[Stored data entries]
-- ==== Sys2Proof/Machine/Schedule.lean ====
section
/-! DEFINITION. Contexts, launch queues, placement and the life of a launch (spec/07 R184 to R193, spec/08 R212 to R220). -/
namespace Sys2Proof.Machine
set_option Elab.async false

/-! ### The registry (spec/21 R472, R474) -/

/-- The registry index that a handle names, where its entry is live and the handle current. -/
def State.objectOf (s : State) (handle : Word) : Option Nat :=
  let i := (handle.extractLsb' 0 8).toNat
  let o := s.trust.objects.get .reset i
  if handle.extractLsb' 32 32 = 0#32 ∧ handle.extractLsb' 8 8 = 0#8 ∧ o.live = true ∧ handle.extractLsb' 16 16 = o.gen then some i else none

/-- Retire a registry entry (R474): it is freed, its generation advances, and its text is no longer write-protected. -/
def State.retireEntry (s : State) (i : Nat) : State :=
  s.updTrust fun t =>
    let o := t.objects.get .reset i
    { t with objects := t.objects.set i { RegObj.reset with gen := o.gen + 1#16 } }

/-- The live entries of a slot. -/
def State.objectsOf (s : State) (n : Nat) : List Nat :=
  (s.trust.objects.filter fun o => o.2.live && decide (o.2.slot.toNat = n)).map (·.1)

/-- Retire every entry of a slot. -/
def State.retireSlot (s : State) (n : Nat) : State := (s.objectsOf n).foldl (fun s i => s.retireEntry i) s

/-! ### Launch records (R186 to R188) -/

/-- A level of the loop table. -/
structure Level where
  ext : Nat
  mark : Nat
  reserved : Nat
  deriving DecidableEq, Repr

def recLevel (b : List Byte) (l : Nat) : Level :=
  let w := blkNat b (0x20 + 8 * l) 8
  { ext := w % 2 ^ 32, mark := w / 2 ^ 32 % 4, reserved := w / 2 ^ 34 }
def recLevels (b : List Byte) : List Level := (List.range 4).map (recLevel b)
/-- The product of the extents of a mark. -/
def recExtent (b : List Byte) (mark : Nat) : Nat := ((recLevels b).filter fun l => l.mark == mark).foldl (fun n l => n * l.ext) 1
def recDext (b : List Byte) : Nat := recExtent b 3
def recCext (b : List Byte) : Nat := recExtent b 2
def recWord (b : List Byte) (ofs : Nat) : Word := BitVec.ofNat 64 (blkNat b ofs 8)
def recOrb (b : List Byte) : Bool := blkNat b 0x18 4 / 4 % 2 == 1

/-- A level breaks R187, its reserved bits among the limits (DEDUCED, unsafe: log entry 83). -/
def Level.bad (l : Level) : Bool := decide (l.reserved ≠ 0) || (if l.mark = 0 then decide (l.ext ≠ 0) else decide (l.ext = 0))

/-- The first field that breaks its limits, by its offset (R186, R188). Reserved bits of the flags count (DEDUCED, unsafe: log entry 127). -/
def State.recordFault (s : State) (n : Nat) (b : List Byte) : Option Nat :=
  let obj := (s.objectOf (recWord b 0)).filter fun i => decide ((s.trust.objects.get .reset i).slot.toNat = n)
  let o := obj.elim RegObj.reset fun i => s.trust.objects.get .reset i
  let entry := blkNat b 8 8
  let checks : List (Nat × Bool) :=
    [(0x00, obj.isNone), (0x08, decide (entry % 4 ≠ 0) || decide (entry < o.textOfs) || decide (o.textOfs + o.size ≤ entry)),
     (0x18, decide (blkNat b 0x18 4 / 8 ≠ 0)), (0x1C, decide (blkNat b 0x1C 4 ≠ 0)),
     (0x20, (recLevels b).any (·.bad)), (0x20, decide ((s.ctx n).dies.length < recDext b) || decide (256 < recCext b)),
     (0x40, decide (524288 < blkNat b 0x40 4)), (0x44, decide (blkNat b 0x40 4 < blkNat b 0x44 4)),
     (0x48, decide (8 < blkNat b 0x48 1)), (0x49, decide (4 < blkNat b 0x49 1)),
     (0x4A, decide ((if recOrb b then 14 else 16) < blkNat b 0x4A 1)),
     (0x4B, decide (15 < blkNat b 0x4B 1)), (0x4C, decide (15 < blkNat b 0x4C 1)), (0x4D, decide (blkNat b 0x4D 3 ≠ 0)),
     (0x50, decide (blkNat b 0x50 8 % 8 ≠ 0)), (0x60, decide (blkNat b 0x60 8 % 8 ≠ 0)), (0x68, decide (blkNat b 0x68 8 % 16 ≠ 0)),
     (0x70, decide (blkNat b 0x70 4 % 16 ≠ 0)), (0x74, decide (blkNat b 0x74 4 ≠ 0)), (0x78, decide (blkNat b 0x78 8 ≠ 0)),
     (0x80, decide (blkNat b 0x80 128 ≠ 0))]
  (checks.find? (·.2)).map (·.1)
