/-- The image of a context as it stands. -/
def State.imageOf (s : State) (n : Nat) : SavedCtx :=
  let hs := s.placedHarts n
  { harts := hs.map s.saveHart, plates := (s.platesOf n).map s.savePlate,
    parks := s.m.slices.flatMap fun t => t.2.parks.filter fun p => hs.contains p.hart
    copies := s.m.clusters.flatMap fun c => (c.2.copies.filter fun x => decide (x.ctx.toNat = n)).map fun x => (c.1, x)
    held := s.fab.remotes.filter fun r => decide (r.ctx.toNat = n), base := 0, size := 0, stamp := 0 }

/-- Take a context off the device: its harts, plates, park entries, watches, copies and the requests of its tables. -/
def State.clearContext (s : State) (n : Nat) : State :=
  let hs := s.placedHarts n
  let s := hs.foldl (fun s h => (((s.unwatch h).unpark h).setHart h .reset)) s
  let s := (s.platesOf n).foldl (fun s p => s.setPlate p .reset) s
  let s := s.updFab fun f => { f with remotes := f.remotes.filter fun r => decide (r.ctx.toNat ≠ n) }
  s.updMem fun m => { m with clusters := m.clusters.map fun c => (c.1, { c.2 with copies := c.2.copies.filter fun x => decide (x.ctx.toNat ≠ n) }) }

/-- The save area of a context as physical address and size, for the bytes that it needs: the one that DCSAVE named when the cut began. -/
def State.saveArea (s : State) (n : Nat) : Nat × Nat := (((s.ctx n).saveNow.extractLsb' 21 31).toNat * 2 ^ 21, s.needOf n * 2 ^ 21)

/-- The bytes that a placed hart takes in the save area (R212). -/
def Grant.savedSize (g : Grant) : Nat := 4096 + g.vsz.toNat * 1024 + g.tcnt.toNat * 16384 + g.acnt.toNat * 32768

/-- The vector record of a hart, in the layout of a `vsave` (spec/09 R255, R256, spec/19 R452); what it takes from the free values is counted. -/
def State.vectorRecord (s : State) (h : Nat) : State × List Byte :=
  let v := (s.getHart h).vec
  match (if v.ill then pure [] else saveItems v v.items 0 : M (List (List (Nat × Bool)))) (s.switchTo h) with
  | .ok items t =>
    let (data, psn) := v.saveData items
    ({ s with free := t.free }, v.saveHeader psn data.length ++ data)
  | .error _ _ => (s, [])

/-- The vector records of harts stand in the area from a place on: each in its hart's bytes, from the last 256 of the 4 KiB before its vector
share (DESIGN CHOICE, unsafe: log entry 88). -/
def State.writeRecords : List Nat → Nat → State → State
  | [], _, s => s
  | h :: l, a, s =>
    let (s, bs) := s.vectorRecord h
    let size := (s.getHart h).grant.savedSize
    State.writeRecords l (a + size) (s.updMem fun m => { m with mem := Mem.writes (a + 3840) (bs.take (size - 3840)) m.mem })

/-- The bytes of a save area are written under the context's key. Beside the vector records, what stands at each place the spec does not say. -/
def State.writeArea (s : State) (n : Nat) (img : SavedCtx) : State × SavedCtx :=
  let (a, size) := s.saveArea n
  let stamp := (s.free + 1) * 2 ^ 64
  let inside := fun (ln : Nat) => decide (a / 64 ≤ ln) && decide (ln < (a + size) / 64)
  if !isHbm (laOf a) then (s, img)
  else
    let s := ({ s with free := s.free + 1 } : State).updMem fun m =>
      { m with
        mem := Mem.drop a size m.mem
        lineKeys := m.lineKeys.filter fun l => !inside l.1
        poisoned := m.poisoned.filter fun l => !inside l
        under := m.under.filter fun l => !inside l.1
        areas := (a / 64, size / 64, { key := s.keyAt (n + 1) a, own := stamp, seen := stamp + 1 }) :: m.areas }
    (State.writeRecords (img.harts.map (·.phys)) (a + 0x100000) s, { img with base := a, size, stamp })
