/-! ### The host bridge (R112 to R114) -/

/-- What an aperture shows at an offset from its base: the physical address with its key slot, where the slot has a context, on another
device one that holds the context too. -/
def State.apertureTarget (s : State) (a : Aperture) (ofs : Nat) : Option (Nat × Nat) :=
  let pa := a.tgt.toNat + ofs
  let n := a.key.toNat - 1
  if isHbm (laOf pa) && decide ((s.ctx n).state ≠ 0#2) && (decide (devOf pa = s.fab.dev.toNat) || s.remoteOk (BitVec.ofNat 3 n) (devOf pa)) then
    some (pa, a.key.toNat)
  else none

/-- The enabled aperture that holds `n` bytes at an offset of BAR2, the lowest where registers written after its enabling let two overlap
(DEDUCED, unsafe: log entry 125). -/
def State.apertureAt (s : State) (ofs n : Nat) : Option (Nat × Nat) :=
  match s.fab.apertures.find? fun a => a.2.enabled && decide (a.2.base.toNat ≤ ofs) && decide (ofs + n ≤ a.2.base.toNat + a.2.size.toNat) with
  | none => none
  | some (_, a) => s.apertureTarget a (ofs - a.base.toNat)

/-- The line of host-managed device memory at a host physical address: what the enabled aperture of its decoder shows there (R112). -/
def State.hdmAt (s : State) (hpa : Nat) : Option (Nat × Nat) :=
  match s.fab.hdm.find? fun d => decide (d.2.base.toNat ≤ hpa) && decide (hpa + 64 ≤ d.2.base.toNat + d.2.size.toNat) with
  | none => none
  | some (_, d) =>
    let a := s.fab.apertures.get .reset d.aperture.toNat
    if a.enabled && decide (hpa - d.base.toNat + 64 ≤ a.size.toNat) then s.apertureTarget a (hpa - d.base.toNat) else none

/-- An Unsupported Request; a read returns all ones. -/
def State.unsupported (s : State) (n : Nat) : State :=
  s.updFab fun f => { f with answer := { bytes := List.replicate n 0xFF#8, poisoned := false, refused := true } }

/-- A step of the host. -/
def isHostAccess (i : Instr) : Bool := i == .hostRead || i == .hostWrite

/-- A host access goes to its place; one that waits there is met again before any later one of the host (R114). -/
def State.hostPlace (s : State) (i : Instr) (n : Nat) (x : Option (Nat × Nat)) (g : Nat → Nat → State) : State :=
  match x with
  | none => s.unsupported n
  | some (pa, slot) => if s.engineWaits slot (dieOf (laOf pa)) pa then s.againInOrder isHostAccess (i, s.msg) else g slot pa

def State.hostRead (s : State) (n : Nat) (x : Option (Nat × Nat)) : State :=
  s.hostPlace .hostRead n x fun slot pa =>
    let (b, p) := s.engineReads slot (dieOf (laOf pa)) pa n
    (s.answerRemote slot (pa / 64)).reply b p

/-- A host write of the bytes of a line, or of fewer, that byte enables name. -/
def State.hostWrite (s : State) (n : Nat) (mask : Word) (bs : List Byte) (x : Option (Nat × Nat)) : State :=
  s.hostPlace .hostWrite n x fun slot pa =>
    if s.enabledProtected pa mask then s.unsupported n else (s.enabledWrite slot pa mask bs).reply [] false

> Exercise goal
Your answer must be the lines from the one that contains "(s.answerRemote slot (pa / 64)).reply b p" through the last line of the entries above, copied exactly, with no other lines.

> Exercise answer
    (s.answerRemote slot (pa / 64)).reply b p

/-- A host write of the bytes of a line, or of fewer, that byte enables name. -/
def State.hostWrite (s : State) (n : Nat) (mask : Word) (bs : List Byte) (x : Option (Nat × Nat)) : State :=
  s.hostPlace .hostWrite n x fun slot pa =>
    if s.enabledProtected pa mask then s.unsupported n else (s.enabledWrite slot pa mask bs).reply [] false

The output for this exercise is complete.